━━━━━ SUPPLIED MATERIAL

-- ==== Sys2Proof/Laws/Reach.lean ====
section
/-! SUPPORT. What a command can do, said once: every command is a sequence of the primitive updates listed in `Prim`,
so an invariant of the machine has to be checked for these updates only. -/

namespace Sys2Proof.Laws

open Sys2Proof.Machine

/-! ### Primitive updates -/

/-- The register exists under the state's configuration (rules R74, R84, R85). -/
def RegExists (s : State) (r : Reg) : Prop := r ∈ existingRegs s.cfg s.nIrq

/-- No object of the driver sits in the pin-table slot of its own pin number. -/
def EncSlotsFree (s : State) : Prop :=
  ∀ o ∈ [clkObj, dtObj, swObj], ∀ n, (s.obj o).pinNumber = some n → s.pinTable[n] ≠ some o

/-- The driver's three pin objects have pin numbers. -/
def EncPinsAssigned (s : State) : Prop := ∀ o ∈ [clkObj, dtObj, swObj], (s.obj o).pinNumber.isSome = true

/-- An update of the driver's record that neither starts nor stops the driver and starts no tick timer while the
switch is released. -/
def EncUpdate (e e' : Enc) : Prop :=
  e'.initialized = e.initialized ∧
    ((e'.tickTimer = e.tickTimer ∧ e'.swStable = e.swStable) ∨ e'.tickTimer = none ∨ e'.swStable = false)

/-- One primitive update of a command, with what is known where commands make it. -/
inductive Prim : State → State → Prop where
  | read (s : State) (r : Reg) (h : RegExists s r) : Prim s (memRead s r)
  | write (s : State) (r : Reg) (v : Word) (h : RegExists s r) : Prim s (memWrite s r v)
  | bind (s : State) (id : Nat) (r : Registration) (h : s.irqTable id = none) :
      Prim s (s.setLine id fun l => { l with handler := some r })
  | unbind (s : State) (id : Nat) : Prim s (s.setLine id fun l => { l with handler := none })
  | tick (s : State) : Prim s (tickOnce s)
  | enterIrq (s : State) : Prim s s.enterIrq
  | leaveIrq (s : State) : Prim s s.leaveIrq
  | enterFiq (s : State) : Prim s s.enterFiq
  | leaveFiq (s : State) : Prim s s.leaveFiq
  | gmBusy (s : State) (b : Bool) : Prim s { s with gmBusy := b }
  | depth (s : State) (n : Nat) : Prim s { s with invokeDepth := n }
  | gmInit (s : State) : Prim s { s with gmInitialized := true }
  | log (s : State) (c : LogCode) (a : Nat) : Prim s (s.log c a)
  | call (s : State) (h ctx : Word) : Prim s (recordCall h ctx s)
  | app (s : State) (r : AppRecord) : Prim s { s with appTrace := s.appTrace ++ [r] }
  | readTrace (s : State) (r : ReadRecord) : Prim s { s with readTrace := s.readTrace ++ [r] }
  | assign (s : State) (obj : Nat) (n : PinNo) (h : (s.obj obj).pinNumber = none) :
      Prim s (s.setObj obj { s.obj obj with pinNumber := some n })
  | record (s : State) (obj : Nat) (p : PinObj) (h : p.pinNumber = (s.obj obj).pinNumber) : Prim s (s.setObj obj p)
  | connect (s : State) (n : PinNo) (obj : Nat) (h : (s.obj obj).pinNumber = some n) (he : s.pinTable[n] = none) :
      Prim s (s.setSlot n (some obj))
  | disconnect (s : State) (n : PinNo) : Prim s (s.setSlot n none)
  | startTimer (s : State) (d : Nat) (h ctx : Word) : Prim s (startTimer s d h ctx)
  | cancelTimer (s : State) (hd : Word) : Prim s (cancelTimer s hd)
  | expire (s : State) (t : Timer) : Prim s { s with timers := s.timers.erase t }
  | enc (s : State) (f : Enc → Enc) (h : EncUpdate s.enc (f s.enc)) : Prim s (s.setEnc f)
  | encStart (s : State) (h : EncPinsAssigned s) : Prim s (s.setEnc encStarted)
  | encStop (s : State) (h : EncSlotsFree s) : Prim s ((destroyPins s).setEnc encStopped)

/-- Any number of primitive updates. -/
abbrev Reach : State → State → Prop := Relation.ReflTransGen Prim

/-- The flags that an operation leaves as it found them unless it raises (rules R25, R334). -/
def SameContext (s t : State) : Prop :=
  t.inIrq = s.inIrq ∧ t.inFiq = s.inFiq ∧ t.gmBusy = s.gmBusy ∧ t.invokeDepth = s.invokeDepth

/-- A result reached by primitive updates which, unless it is a raise, leaves the context flags as they were. -/
def Good (s : State) : Res → Prop
  | .ok t => Reach s t ∧ SameContext s t
  | .raised _ t => Reach s t
  | .unending _ => True

theorem SameContext.refl (s : State) : SameContext s s := ⟨rfl, rfl, rfl, rfl⟩

theorem SameContext.trans {s t u : State} (h : SameContext s t) (h' : SameContext t u) : SameContext s u :=
  ⟨h'.1.trans h.1, h'.2.1.trans h.2.1, h'.2.2.1.trans h.2.2.1, h'.2.2.2.trans h.2.2.2⟩

theorem good_ok (s : State) : Good s (.ok s) := ⟨.refl, .refl s⟩
theorem good_raised (e : ErrorCode) (s : State) : Good s (.raised e s) := .refl

/-- A good result after a stretch of primitive updates that leaves the context flags alone. -/
theorem good_of_reach {s u : State} {r : Res} (h : Reach s u) (hs : SameContext s u) (hr : Good u r) : Good s r := by
  cases r with
  | ok t => exact ⟨h.trans hr.1, hs.trans hr.2⟩
  | raised e t => exact h.trans hr
  | unending u => trivial

theorem good_of_prim {s u : State} {r : Res} (h : Prim s u) (hs : SameContext s u) (hr : Good u r) : Good s r :=
  good_of_reach (.single h) hs hr

/-- Sequencing keeps results good. -/
theorem good_andThen {s : State} {r : Res} {k : State → Res} (h : Good s r)
    (hk : ∀ t, r = .ok t → Reach s t → SameContext s t → Good t (k t)) : Good s (r.andThen k) := by
  cases r with
  | ok t => exact good_of_reach h.1 h.2 (hk t rfl h.1 h.2)
  | raised e t => exact h
  | unending u => trivial

/-! ### What no primitive update changes -/

theorem readEffect_cfg (s : State) (r : Reg) : (readEffect s r).cfg = s.cfg := by
  cases r <;> first | rfl | (simp only [readEffect]; split <;> rfl)

theorem writeEffect_cfg (s : State) (r : Reg) (v : Word) : (writeEffect s r v).cfg = s.cfg := by
  cases r <;> simp only [writeEffect] <;>
    first | rfl | (split <;> first | rfl | exact setTrig_cfg _ _ _)

theorem readEffect_context (s : State) (r : Reg) : SameContext s (readEffect s r) := by
  cases r <;> first | exact .refl _ | (simp only [readEffect]; split <;> exact ⟨rfl, rfl, rfl, rfl⟩)

theorem setTrig_context (s : State) (k : TrigKind) (b : PinBank) : SameContext s (s.setTrig k b) := by
  cases k <;> exact ⟨rfl, rfl, rfl, rfl⟩

theorem writeEffect_context (s : State) (r : Reg) (v : Word) : SameContext s (writeEffect s r v) := by
  cases r <;> simp only [writeEffect] <;>
    first
    | exact ⟨rfl, rfl, rfl, rfl⟩
    | (split <;> first | exact ⟨rfl, rfl, rfl, rfl⟩ | exact setTrig_context _ _ _)

theorem memRead_context (s : State) (r : Reg) : SameContext s (memRead s r) := readEffect_context s r
theorem memWrite_context (s : State) (r : Reg) (v : Word) : SameContext s (memWrite s r v) := writeEffect_context s r v

theorem readEffect_nIrq (s : State) (r : Reg) : (readEffect s r).nIrq = s.nIrq := by
  cases r <;> first | rfl | (simp only [readEffect]; split <;> rfl)

theorem writeEffect_nIrq (s : State) (r : Reg) (v : Word) : (writeEffect s r v).nIrq = s.nIrq := by
  cases r <;> simp only [writeEffect] <;>
    first
    | rfl
    | (split <;> first | rfl | simp [State.nIrq])
    | simp [State.writeEnable, State.nIrq]

/-- The configuration and the number of lines stay what they are. -/
theorem Prim.fixed {s t : State} (h : Prim s t) : t.cfg = s.cfg ∧ t.nIrq = s.nIrq := by
  cases h <;>
    first
    | exact ⟨rfl, rfl⟩
    | exact ⟨readEffect_cfg _ _, readEffect_nIrq _ _⟩
    | exact ⟨writeEffect_cfg _ _ _, writeEffect_nIrq _ _ _⟩
    | exact ⟨rfl, setLine_nIrq _ _ _⟩

theorem Reach.fixed {s t : State} (h : Reach s t) : t.cfg = s.cfg ∧ t.nIrq = s.nIrq := by
  induction h with
  | refl => exact ⟨rfl, rfl⟩
  | tail _ hp ih => exact ⟨hp.fixed.1.trans ih.1, hp.fixed.2.trans ih.2⟩

theorem RegExists.mono {s t : State} {r : Reg} (h : RegExists s r) (hst : Reach s t) : RegExists t r := by
  unfold RegExists; rw [hst.fixed.1, hst.fixed.2]; exact h

/-! ### Registers that exist -/

theorem exists_lev (s : State) (w : Fin 2) : RegExists s (.lev w) := by
  fin_cases w <;> simp [RegExists, existingRegs, bothWords]
theorem exists_eds (s : State) (w : Fin 2) : RegExists s (.eds w) := by
  fin_cases w <;> simp [RegExists, existingRegs, bothWords]
theorem exists_fsel (s : State) (k : Fin 6) : RegExists s (.fsel k) := by
  fin_cases k <;> simp [RegExists, existingRegs]
theorem exists_trig (s : State) (k : TrigKind) (w : Fin 2) : RegExists s (.trig k w) := by
  fin_cases w <;> cases k <;> simp [RegExists, existingRegs, bothWords, trigKinds]
theorem exists_pud (s : State) (h : s.cfg.pullStyle = .legacyStrobe) : RegExists s .pud := by
  simp [RegExists, existingRegs, h]
theorem exists_pudclk (s : State) (w : Fin 2) (h : s.cfg.pullStyle = .legacyStrobe) : RegExists s (.pudclk w) := by
  fin_cases w <;> simp [RegExists, existingRegs, h, bothWords]
theorem exists_puppdn (s : State) (j : Fin 4) (h : s.cfg.pullStyle = .combined2Bit) : RegExists s (.puppdn j) := by
  fin_cases j <;> simp [RegExists, existingRegs, h]
theorem exists_icPend (s : State) (w : Nat) (hw : w < icWords s.nIrq) (h : s.cfg.platformIc = .pendingMask) :
    RegExists s (.icPend w) := by simp [RegExists, existingRegs, h, hw]
theorem exists_icEnset (s : State) (w : Nat) (hw : w < icWords s.nIrq) : RegExists s (.icEnset w) := by
  simp [RegExists, existingRegs, hw]
theorem exists_icEnclr (s : State) (w : Nat) (hw : w < icWords s.nIrq) : RegExists s (.icEnclr w) := by
  simp [RegExists, existingRegs, hw]
theorem exists_icIar (s : State) (h : s.cfg.platformIc = .ackRegister) : RegExists s .icIar := by
  simp [RegExists, existingRegs, h]
theorem exists_icEoir (s : State) (h : s.cfg.platformIc = .ackRegister) : RegExists s .icEoir := by
  simp [RegExists, existingRegs, h]

/-- The word of a line is one of the words of its group (rule R85). -/
theorem word_lt_icWords {n id : Nat} (h : id < n) : id / 32 < icWords n := by unfold icWords; omega

theorem exists_of_regAt {s : State} {a : Word} {r : Reg} (h : regAt s a = some r) : RegExists s r :=
  List.mem_of_find?_eq_some h

/-! ### Results of the register sequences -/

/-- A state reached with the context flags as they were. -/
def Calm (s t : State) : Prop := Reach s t ∧ SameContext s t

theorem Calm.refl (s : State) : Calm s s := ⟨.refl, .refl s⟩
theorem Calm.trans {s t u : State} (h : Calm s t) (h' : Calm t u) : Calm s u := ⟨h.1.trans h'.1, h.2.trans h'.2⟩
theorem Calm.good {s u : State} {r : Res} (h : Calm s u) (hr : Good u r) : Good s r := good_of_reach h.1 h.2 hr
theorem Calm.ok {s t : State} (h : Calm s t) : Good s (.ok t) := h
theorem Calm.of {s t : State} (h : Prim s t) (hs : SameContext s t) : Calm s t := ⟨.single h, hs⟩

theorem calm_read {s : State} {r : Reg} (h : RegExists s r) : Calm s (memRead s r) :=
  .of (.read s r h) (memRead_context s r)
theorem calm_write {s : State} {r : Reg} {v : Word} (h : RegExists s r) : Calm s (memWrite s r v) :=
  .of (.write s r v h) (memWrite_context s r v)
theorem calm_modify {s : State} {r : Reg} {f : Word → Word} (h : RegExists s r) : Calm s (memModify s r f) :=
  (calm_read h).trans (calm_write (h.mono (calm_read h).1))

theorem calm_enset {s : State} {id : Nat} (h : id < s.nIrq) : Calm s (enset s id) :=
  calm_write (exists_icEnset s _ (word_lt_icWords h))
theorem calm_enclr {s : State} {id : Nat} (h : id < s.nIrq) : Calm s (enclr s id) :=
  calm_write (exists_icEnclr s _ (word_lt_icWords h))

theorem calm_ackPin (s : State) (n : PinNo) : Calm s (ackPin s n) := calm_write (exists_eds s _)

theorem calm_cancelOptional (s : State) (h : Option Word) : Calm s (cancelOptional s h) := by
  cases h with
  | none => exact .refl s
  | some hd => exact .of (.cancelTimer s hd) ⟨rfl, rfl, rfl, rfl⟩

theorem calm_enc {s : State} {f : Enc → Enc} (h : EncUpdate s.enc (f s.enc)) : Calm s (s.setEnc f) :=
  .of (.enc s f h) ⟨rfl, rfl, rfl, rfl⟩

/-! ### IC -/

theorem good_icRegisterHandler (id : Nat) (h c : Word) (s : State) : Good s (ruleIcRegisterHandler id h c s) := by
  unfold ruleIcRegisterHandler
  split
  · rename_i hid
    split
    · exact good_raised _ _
    · rename_i hb
      exact ((Calm.of (.bind s id ⟨h, c⟩ hb) ⟨rfl, rfl, rfl, rfl⟩).trans (calm_enset (by simpa using hid))).ok
  · exact good_raised _ _

theorem good_icUnregisterHandler (id : Nat) (s : State) : Good s (ruleIcUnregisterHandler id s) := by
  unfold ruleIcUnregisterHandler
  split
  · rename_i hid
    split
    · exact ((calm_enclr hid).trans (.of (.unbind _ id) ⟨rfl, rfl, rfl, rfl⟩)).ok
    · exact good_raised _ _
  · exact good_raised _ _

theorem good_icEnableLine (id : Nat) (s : State) : Good s (ruleIcEnableLine id s) := by
  unfold ruleIcEnableLine
  split
  · exact (calm_enset ‹_›).ok
  · exact good_raised _ _

theorem good_icDisableLine (id : Nat) (s : State) : Good s (ruleIcDisableLine id s) := by
  unfold ruleIcDisableLine
  split
  · exact (calm_enclr ‹_›).ok
  · exact good_raised _ _

theorem calm_clearEnableWords (s : State) (n : Nat) (hn : n ≤ icWords s.nIrq) : Calm s (clearEnableWords s n) := by
  induction n with
  | zero => exact .refl s
  | succ n ih =>
    have h := ih (by omega)
    exact h.trans (calm_write ((exists_icEnclr s n (by omega)).mono h.1))

theorem good_icDisableAllLines (s : State) : Good s (ruleIcDisableAllLines s) :=
  (calm_clearEnableWords s _ (Nat.le_refl _)).ok

theorem calm_readPendWords (s : State) (n : Nat) (hn : n ≤ icWords s.nIrq) (h : s.cfg.platformIc = .pendingMask) :
    Calm s (readPendWords s n) := by
  induction n with
  | zero => exact .refl s
  | succ n ih =>
    have hr := ih (by omega)
    exact hr.trans (calm_read ((exists_icPend s n (by omega) h).mono hr.1))

theorem calm_afterSelect (s : State) : Calm s (afterSelect s) := by
  unfold afterSelect
  split
  · exact calm_readPendWords s _ (Nat.le_refl _) ‹_›
  · exact calm_read (exists_icIar s ‹_›)

theorem calm_complete (s : State) (id : Nat) : Calm s (complete s id) := by
  unfold complete
  split
  · exact .refl s
  · exact calm_write (exists_icEoir s ‹_›)

/-- The calls of handler words are good at every state. -/
def GoodInvoker (inv : Invoker) : Prop := ∀ h ctx arg s, Good s (inv h ctx arg s)

theorem pendBit_lt {s : State} {id : Nat} (h : pendBit s id = true) : s.eff id = true := by
  simpa [pendBit, regValue, getLsbD_idWord] using h

/-- A selected line is one of the lines (rules R146, R147). -/
theorem selectLine_lt {s : State} {id : Nat} (h : selectLine s = some id) : id < s.nIrq := by
  unfold selectLine at h
  split at h
  · unfold pickPending at h
    dsimp only at h
    split at h
    · rename_i hb; cases h; simp at hb; exact lt_of_eff (pendBit_lt hb.1)
    · have := List.mem_of_find?_eq_some h; simpa using this
  · unfold ackedLine at h
    split at h
    · cases h; assumption
    · cases h

theorem good_unhandled {s : State} {id : Nat} (h : id < s.nIrq) : Good s (.ok (unhandled s id)) :=
  ((Calm.of (.log s .unhandledIrq id) ⟨rfl, rfl, rfl, rfl⟩).trans (calm_enclr h)).ok

theorem good_serveLine {inv : Invoker} (hi : GoodInvoker inv) {s : State} {id : Nat} (h : id < s.nIrq) :
    Good s (serveLine inv id s) := by
  unfold serveLine
  split
  · exact hi _ _ _ _
  · exact good_unhandled h
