-- ==== Sys2Proof/Laws/Effects.lean ====
section
/-! SUPPORT. The effect of each shared operation as one update of the state it starts from. -/

namespace Sys2Proof.Laws

open Sys2Proof.Machine Sys2Proof.Safety

/-! ### The access record -/

@[simp] theorem withBus_nil (s : State) : withBus s [] = s := by simp [withBus]
@[simp] theorem withBus_withBus (s : State) (l l' : List BusAccess) :
    withBus (withBus s l) l' = withBus s (l ++ l') := by simp [withBus]
theorem pushBus_eq (s : State) (a : BusAccess) : s.pushBus a = withBus s [a] := rfl

/-- The access record feeds no register. -/
@[simp] theorem withBus_regValue (s : State) (l : List BusAccess) (r : Reg) :
    regValue (withBus s l) r = regValue s r := by
  cases r <;> rfl

@[simp] theorem withBus_cfg (s : State) (l : List BusAccess) : (withBus s l).cfg = s.cfg := rfl
@[simp] theorem withBus_nIrq (s : State) (l : List BusAccess) : (withBus s l).nIrq = s.nIrq := rfl
@[simp] theorem withBus_nPinObj (s : State) (l : List BusAccess) : (withBus s l).nPinObj = s.nPinObj := rfl
@[simp] theorem withBus_fault (s : State) (l : List BusAccess) : (withBus s l).fault = s.fault := rfl
@[simp] theorem withBus_eds (s : State) (l : List BusAccess) : (withBus s l).eds = s.eds := rfl
@[simp] theorem withBus_enc (s : State) (l : List BusAccess) : (withBus s l).enc = s.enc := rfl
@[simp] theorem withBus_obj (s : State) (l : List BusAccess) (o : Nat) : (withBus s l).obj o = s.obj o := rfl
@[simp] theorem withBus_irqTable (s : State) (l : List BusAccess) (i : Nat) : (withBus s l).irqTable i = s.irqTable i := rfl
@[simp] theorem withBus_irqCandidate (s : State) (l : List BusAccess) (i : Nat) :
    (withBus s l).irqCandidate i = s.irqCandidate i := rfl

/-- A register read as one update (rules R75, R76, R78). -/
theorem memRead_withBus (s : State) (r : Reg) (h : r ≠ .icIar) : memRead s r = withBus s [readOf s.cfg r (regValue s r)] :=
  memRead_eq s r h

/-- The access record feeds no write effect. -/
theorem writeEffect_withBus (s : State) (r : Reg) (v : Word) (l : List BusAccess) :
    writeEffect (withBus s l) r v = withBus (writeEffect s r v) l := by
  cases r with
  | trig k w => cases k <;> rfl
  | icEoir =>
    have h : (withBus s l).icActive = s.icActive := rfl
    simp only [writeEffect, h]
    split <;> rfl
  | _ => rfl

/-- A register write as one update. -/
theorem memWrite_eq (s : State) (r : Reg) (v : Word) : memWrite s r v = withBus (writeEffect s r v) [writeOf s.cfg r v] := by
  rw [memWrite, pushBus_eq]
  rfl

/-- A write after other accesses. -/
theorem memWrite_withBus (s : State) (r : Reg) (v : Word) (l : List BusAccess) :
    memWrite (withBus s l) r v = withBus (writeEffect s r v) (l ++ [writeOf s.cfg r v]) := by
  rw [memWrite_eq, writeEffect_withBus, withBus_withBus, withBus_cfg]

/-- A read-modify-write as one update (rules R79, R387). -/
theorem memModify_eq (s : State) (r : Reg) (f : Word → Word) (h : r ≠ .icIar) :
    memModify s r f = withBus (writeEffect s r (f (regValue s r)))
      [readOf s.cfg r (regValue s r), writeOf s.cfg r (f (regValue s r))] := by
  rw [memModify, memRead_withBus s r h, memWrite_withBus]
  rfl

/-! ### Words and bits -/

theorem pinWord_val (n : PinNo) : (pinWord n).val = n.val / 32 := rfl

/-- A pin's bit in the word read from its group (rule R114). -/
theorem bankWord_pin (b : PinBank) (n : PinNo) : (bankWord b (pinWord n)).getLsbD (n.val % 32) = pinBit b n := by
  have hn := n.isLt
  rw [getLsbD_bankWord, pinWord_val, pinBit, Nat.div_add_mod]
  simp [show n.val % 32 < 32 by omega]

theorem pinBit_onePin (n m : PinNo) : pinBit (onePin n) m = decide (m = n) := by
  have hm := m.isLt
  simp only [pinBit, onePin, BitVec.getLsbD_shiftLeft, hm, decide_true, Bool.true_and]
  by_cases h : m = n
  · subst h; simp
  · have : m.val ≠ n.val := fun e => h (Fin.ext e)
    by_cases h2 : m.val < n.val
    · simp [h2, h]
    · have : m.val - n.val ≠ 0 := by omega
      simp [h2, h, this]

theorem pinBit_ext {b c : PinBank} (h : ∀ m, pinBit b m = pinBit c m) : b = c := by
  apply BitVec.eq_of_getLsbD_eq
  intro i hi
  exact h ⟨i, hi⟩

@[simp] theorem pinBit_or (b c : PinBank) (m : PinNo) : pinBit (b ||| c) m = (pinBit b m || pinBit c m) := by
  simp [pinBit]
@[simp] theorem pinBit_and (b c : PinBank) (m : PinNo) : pinBit (b &&& c) m = (pinBit b m && pinBit c m) := by
  simp [pinBit]
@[simp] theorem pinBit_not (b : PinBank) (m : PinNo) : pinBit (~~~b) m = !pinBit b m := by simp [pinBit]
@[simp] theorem pinBit_zero (m : PinNo) : pinBit 0 m = false := by simp [pinBit]

theorem pinBit_levelPins (l h n : PinBank) (m : PinNo) :
    pinBit (levelPins l h n) m = (pinBit l m && pinBit h m || !pinBit l m && pinBit n m) := by
  simp [levelPins]

theorem pinBit_setPinBit (b : PinBank) (n m : PinNo) (v : Bool) :
    pinBit (setPinBit b n v) m = if m = n then v else pinBit b m := by
  have h := pinBit_onePin n m
  unfold onePin at h
  unfold setPinBit
  cases v
  · rw [if_neg (by simp), pinBit_and, pinBit_not, h]
    by_cases e : m = n <;> simp [e]
  · rw [if_pos rfl, pinBit_or, h]
    by_cases e : m = n <;> simp [e]

/-- The status bits after a one-pin clear (rules R75, R171). -/
theorem pinBit_cleared (s : State) (n m : PinNo) :
    pinBit (cleared s n) m = (pinBit s.eds m && decide (m ≠ n) || pinBit (levelPins s.lev s.hen s.len) m) := by
  by_cases e : m = n <;> simp [cleared, pinBit_onePin, e]

/-- The acknowledge write as one update (rules R75, R171, R209). -/
theorem ackPin_cleared (s : State) (n : PinNo) :
    ackPin s n = withBus { s with eds := cleared s n } [writeOf s.cfg (.eds (pinWord n)) (pinMask n)] := by
  rw [ackPin_eq]; rfl

/-! ### Selecting and completing a line -/

theorem readPendWords_eq (s : State) (n : Nat) : readPendWords s n = withBus s (pendReads s n) := by
  induction n with
  | zero => simp [readPendWords, pendReads]
  | succ n ih =>
    rw [readPendWords, ih, memRead_withBus _ _ (by simp)]
    simp [pendReads, List.range_succ]

/-- A bit of the pending words read is the line's pending-and-enabled bit (rules R26, R85). -/
theorem pendBit_eq (s : State) (id : Nat) : pendBit s id = s.eff id := by simp [pendBit, regValue, getLsbD_idWord]

/-- Nothing about lines depends on the trap flag. -/
theorem enterIrq_regValue (s : State) (r : Reg) : regValue s.enterIrq r = regValue s r := by cases r <;> rfl

/-- `SelectLine` under PendingMask only reads (rule R146). -/
theorem afterSelect_pendingMask {s : State} (h : s.cfg.platformIc = .pendingMask) :
    afterSelect s = withBus s (selectReads s) := by
  simp [afterSelect, selectReads, h, readPendWords_eq]

/-- `SelectLine` under AckRegister reads the acknowledge register, which may mark a line active (rules R78, R147). -/
theorem afterSelect_ackRegister {s : State} (h : s.cfg.platformIc = .ackRegister) :
    afterSelect s = withBus { s with icActive := match s.ackSelect with | some id => some id | none => s.icActive }
      (selectReads s) := by
  simp only [afterSelect, selectReads, h, memRead_icIar]
  rfl

/-! ### GM -/

theorem readStatus_eq (s : State) : readStatus s = withBus s (statusReads s) := by
  unfold readStatus statusReads
  have h0 : regValue s (.eds 0) = bankWord s.eds 0 := rfl
  rw [h0]
  split
  · rename_i h
    rw [memRead_withBus _ _ (by simp), memRead_withBus _ _ (by simp), withBus_withBus, withBus_regValue, h0, h]
    rfl
  · rw [memRead_withBus _ _ (by simp), h0]

theorem lowestBit_some {v : Word} {b : Nat} :
    lowestBit v = some b ↔ b < 32 ∧ v.getLsbD b = true ∧ ∀ j < b, v.getLsbD j = false := by
  simp only [lowestBit, List.find?_range_eq_some, List.mem_range]
  constructor
  · rintro ⟨h1, h2, h3⟩
    exact ⟨h2, h1, fun j hj => by simpa using h3 j hj⟩
  · rintro ⟨h1, h2, h3⟩
    exact ⟨h2, h1, fun j hj => by simpa using h3 j hj⟩

theorem lowestBit_none {v : Word} : lowestBit v = none ↔ v = 0 := by
  simp only [lowestBit, List.find?_eq_none, List.mem_range]
  constructor
  · intro h
    apply BitVec.eq_of_getLsbD_eq
    intro i hi
    simpa using h i hi
  · rintro rfl j _
    simp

━━━━━━━━━━

**WHAT YOU NEED TO DO**
Your answer should be all lines from the data that contain "complete".

**ANSWER FOR THE TASK**
theorem calm_complete (s : State) (id : Nat) : Calm s (complete s id) := by
  unfold complete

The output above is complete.